> **Task item**
From the records below, state how many lines hold the string "engineCount", without any other text.

> **Data**
☆ ☆ ☆ ☆

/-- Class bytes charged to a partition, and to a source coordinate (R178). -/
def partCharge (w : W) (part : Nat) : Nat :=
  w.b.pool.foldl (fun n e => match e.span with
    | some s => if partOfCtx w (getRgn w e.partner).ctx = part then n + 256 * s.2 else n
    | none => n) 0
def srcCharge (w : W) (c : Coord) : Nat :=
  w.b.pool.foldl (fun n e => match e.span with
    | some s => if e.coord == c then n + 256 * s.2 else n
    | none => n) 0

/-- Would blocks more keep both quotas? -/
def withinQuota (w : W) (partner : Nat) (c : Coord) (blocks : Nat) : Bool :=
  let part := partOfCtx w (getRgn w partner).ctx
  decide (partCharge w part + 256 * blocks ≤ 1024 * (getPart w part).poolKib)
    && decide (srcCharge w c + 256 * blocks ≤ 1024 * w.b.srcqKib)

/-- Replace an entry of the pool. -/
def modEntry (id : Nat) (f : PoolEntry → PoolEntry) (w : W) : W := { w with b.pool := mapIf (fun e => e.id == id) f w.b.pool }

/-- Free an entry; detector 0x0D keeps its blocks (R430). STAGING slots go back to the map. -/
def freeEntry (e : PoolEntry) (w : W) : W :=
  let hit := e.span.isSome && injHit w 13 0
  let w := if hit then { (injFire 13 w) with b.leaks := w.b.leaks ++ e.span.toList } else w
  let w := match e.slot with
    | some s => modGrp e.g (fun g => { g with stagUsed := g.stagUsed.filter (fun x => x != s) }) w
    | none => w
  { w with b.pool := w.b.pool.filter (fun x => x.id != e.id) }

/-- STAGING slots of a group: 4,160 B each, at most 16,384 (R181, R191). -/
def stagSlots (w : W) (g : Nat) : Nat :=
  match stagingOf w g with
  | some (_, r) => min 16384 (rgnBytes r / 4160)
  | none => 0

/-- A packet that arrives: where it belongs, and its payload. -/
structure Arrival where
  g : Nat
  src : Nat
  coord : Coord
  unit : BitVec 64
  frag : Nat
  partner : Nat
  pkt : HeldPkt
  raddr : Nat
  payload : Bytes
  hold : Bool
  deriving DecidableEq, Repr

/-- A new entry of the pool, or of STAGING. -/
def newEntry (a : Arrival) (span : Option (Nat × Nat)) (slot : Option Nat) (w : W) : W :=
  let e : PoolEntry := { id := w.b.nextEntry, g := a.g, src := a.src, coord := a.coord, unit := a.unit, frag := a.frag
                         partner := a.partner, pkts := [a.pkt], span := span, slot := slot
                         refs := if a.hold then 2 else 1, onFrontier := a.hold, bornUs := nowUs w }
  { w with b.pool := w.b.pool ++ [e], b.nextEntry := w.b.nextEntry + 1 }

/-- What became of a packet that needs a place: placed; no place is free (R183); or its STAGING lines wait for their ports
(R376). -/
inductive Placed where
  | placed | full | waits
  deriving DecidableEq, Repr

☆ ☆ ☆ ☆

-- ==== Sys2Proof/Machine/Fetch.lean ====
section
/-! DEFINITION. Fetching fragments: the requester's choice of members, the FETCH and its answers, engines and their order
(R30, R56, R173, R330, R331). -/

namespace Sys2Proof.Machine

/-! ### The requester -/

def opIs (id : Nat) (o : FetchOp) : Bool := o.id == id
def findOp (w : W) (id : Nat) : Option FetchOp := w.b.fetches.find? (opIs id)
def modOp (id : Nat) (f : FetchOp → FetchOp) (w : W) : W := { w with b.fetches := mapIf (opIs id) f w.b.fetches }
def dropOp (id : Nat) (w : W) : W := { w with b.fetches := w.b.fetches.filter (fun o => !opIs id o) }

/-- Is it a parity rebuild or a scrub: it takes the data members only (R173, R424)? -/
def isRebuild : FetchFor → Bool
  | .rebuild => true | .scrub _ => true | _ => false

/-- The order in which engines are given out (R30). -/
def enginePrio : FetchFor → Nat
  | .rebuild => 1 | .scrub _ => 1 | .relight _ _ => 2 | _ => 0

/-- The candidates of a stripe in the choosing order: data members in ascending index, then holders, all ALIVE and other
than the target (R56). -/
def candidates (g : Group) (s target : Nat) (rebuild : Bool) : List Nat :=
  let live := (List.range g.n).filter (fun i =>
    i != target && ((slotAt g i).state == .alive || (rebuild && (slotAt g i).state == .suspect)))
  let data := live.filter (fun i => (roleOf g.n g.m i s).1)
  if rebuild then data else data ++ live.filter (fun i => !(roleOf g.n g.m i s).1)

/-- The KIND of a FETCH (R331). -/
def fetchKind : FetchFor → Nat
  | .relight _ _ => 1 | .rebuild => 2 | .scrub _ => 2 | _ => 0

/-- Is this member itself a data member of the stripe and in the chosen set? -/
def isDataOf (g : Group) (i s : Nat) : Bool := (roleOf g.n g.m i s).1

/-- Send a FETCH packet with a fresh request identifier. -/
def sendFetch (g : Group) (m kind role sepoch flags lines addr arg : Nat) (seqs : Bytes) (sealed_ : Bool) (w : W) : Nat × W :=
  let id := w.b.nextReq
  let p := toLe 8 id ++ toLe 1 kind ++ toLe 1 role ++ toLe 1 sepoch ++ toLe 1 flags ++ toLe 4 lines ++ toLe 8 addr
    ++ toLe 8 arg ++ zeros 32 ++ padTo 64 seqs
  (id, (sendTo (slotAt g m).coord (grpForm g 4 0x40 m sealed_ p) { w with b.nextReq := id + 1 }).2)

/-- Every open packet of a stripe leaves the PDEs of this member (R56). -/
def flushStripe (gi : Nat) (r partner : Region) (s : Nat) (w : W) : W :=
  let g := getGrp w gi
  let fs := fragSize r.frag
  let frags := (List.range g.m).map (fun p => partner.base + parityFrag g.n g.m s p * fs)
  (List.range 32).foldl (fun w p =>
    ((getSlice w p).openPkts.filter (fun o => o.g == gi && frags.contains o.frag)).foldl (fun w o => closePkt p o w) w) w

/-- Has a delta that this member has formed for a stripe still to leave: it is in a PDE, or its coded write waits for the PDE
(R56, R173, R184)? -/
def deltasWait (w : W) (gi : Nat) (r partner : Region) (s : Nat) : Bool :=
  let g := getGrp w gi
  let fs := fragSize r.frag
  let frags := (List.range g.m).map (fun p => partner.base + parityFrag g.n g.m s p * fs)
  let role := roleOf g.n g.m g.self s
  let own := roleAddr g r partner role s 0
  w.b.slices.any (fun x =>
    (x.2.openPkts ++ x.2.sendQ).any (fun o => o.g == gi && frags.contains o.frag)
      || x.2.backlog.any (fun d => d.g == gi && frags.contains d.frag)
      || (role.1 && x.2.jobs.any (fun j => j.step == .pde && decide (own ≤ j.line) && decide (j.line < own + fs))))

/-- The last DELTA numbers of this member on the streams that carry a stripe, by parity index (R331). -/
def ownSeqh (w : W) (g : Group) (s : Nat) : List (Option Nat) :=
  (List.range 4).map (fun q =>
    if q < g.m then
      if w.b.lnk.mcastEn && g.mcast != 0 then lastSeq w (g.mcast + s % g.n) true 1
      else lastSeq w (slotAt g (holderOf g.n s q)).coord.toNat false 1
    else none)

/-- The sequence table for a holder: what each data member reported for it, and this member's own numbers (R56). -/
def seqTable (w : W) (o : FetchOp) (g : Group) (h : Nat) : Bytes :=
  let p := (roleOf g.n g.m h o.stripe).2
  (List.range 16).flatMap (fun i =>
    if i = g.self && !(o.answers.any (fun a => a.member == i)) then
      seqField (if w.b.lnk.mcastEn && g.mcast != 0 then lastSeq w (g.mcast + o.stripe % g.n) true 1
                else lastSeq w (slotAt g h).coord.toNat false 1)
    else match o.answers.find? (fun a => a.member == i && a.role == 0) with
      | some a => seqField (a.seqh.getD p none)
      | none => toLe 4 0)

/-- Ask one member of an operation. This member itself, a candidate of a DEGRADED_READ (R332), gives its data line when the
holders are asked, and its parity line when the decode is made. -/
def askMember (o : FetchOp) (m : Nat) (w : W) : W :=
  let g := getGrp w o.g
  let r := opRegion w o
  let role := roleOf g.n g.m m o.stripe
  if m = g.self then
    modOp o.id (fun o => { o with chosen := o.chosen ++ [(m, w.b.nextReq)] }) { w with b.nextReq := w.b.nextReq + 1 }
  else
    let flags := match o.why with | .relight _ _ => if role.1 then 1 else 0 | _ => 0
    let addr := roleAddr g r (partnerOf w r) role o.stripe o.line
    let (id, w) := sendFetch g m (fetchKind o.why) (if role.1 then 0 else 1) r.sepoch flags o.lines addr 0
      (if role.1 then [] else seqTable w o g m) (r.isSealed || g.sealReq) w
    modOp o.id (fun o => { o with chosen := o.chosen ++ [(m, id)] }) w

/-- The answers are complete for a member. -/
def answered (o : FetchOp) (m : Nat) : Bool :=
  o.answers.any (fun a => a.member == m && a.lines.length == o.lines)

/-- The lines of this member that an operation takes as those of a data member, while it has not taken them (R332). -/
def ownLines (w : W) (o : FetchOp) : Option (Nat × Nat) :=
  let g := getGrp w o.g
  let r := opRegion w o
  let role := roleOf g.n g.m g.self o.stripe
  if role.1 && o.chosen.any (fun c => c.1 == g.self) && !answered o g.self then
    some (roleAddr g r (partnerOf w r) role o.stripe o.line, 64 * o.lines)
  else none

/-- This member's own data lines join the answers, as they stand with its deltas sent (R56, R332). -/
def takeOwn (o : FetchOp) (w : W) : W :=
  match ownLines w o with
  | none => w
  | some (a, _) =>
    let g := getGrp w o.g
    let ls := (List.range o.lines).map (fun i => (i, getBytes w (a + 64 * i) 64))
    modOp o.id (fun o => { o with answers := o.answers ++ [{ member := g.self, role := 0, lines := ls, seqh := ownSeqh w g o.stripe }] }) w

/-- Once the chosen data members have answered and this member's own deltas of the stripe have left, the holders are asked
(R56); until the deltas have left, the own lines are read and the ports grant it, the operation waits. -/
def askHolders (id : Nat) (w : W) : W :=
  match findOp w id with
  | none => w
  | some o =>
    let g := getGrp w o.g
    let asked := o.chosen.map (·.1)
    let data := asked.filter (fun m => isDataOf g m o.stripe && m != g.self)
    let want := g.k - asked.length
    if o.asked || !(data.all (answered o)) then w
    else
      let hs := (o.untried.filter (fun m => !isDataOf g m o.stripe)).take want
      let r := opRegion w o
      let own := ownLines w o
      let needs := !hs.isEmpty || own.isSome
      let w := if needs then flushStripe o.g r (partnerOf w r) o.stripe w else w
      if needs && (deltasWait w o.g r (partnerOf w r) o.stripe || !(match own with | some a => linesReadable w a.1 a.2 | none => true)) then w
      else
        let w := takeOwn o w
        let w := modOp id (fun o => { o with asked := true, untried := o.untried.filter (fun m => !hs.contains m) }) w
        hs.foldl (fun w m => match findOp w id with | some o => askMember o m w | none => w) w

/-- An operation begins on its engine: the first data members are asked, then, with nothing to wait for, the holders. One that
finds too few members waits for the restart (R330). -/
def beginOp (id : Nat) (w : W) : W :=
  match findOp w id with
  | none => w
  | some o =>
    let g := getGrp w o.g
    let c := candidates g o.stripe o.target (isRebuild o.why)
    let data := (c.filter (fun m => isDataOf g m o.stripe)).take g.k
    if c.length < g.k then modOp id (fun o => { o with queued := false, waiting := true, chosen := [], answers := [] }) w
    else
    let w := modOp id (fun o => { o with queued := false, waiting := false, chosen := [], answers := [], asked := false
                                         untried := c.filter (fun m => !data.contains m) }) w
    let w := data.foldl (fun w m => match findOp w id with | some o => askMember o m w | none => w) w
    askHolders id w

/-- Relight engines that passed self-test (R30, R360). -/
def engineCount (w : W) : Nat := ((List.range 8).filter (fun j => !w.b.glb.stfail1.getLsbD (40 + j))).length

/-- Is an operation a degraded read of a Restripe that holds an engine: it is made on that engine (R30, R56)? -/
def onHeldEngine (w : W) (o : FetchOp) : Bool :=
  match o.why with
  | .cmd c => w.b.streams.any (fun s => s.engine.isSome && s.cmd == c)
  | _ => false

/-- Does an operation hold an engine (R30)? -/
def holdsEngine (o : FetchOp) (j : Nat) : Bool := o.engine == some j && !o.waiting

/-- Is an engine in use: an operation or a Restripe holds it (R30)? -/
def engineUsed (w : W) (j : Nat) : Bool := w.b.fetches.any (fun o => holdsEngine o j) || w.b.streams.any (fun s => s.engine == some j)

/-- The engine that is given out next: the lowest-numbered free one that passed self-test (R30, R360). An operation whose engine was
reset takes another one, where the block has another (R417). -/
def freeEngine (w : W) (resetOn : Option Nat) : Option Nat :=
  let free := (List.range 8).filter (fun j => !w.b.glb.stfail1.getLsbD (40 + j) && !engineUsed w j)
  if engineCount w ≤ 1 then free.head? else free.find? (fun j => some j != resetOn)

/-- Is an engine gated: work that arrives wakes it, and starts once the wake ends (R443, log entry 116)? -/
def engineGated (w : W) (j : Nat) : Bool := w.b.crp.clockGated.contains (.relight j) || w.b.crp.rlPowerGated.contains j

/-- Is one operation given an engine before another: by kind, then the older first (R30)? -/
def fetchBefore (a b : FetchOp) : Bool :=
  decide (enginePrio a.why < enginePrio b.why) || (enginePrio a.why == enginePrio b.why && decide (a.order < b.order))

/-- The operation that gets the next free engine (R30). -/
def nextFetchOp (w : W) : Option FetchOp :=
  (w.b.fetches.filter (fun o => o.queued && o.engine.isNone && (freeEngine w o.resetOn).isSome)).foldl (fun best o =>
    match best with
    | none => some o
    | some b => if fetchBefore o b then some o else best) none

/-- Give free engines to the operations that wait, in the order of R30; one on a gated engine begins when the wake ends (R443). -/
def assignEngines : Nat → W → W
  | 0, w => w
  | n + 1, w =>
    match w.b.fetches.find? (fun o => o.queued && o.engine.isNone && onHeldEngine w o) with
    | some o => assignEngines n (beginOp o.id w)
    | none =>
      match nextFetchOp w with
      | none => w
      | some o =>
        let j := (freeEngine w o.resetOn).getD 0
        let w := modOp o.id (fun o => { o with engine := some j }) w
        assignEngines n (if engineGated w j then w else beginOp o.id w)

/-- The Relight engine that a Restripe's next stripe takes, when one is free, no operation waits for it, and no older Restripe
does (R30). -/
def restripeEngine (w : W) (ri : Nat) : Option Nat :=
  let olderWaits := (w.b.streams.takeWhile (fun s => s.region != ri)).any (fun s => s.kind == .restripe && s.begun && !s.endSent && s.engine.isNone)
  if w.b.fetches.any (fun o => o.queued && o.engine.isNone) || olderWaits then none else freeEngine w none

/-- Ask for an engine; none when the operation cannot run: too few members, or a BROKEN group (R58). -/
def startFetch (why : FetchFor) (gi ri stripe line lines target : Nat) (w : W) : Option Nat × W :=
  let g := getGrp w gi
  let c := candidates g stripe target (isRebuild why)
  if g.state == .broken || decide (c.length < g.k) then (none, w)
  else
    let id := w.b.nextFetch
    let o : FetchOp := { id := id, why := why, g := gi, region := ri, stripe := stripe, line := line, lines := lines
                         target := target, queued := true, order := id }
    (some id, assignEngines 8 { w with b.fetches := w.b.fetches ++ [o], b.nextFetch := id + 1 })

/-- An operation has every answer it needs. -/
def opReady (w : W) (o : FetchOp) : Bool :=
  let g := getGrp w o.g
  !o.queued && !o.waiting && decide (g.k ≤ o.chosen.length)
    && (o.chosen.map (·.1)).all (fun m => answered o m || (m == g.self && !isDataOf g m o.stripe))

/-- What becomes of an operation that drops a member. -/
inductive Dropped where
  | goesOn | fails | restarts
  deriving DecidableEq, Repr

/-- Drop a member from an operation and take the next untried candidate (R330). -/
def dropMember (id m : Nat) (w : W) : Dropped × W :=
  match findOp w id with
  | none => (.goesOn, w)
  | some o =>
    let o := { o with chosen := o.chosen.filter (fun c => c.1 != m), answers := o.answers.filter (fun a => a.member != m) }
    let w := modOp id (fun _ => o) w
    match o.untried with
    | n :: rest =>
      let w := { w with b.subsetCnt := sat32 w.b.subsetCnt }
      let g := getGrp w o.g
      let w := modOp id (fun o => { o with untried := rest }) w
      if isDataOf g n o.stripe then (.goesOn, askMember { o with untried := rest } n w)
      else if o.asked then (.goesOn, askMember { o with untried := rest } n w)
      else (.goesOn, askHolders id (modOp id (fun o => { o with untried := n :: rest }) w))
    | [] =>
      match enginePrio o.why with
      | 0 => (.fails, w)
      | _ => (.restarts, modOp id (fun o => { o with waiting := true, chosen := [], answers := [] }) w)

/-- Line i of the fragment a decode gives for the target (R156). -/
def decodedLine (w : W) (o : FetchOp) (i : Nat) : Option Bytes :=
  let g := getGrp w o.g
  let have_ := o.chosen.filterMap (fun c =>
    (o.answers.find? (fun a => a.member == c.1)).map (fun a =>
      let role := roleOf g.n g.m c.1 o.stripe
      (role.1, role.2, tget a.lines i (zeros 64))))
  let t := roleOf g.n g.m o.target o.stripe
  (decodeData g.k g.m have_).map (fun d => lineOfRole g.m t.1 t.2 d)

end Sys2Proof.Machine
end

☆ ☆ ☆ ☆

> **Result of the task**
2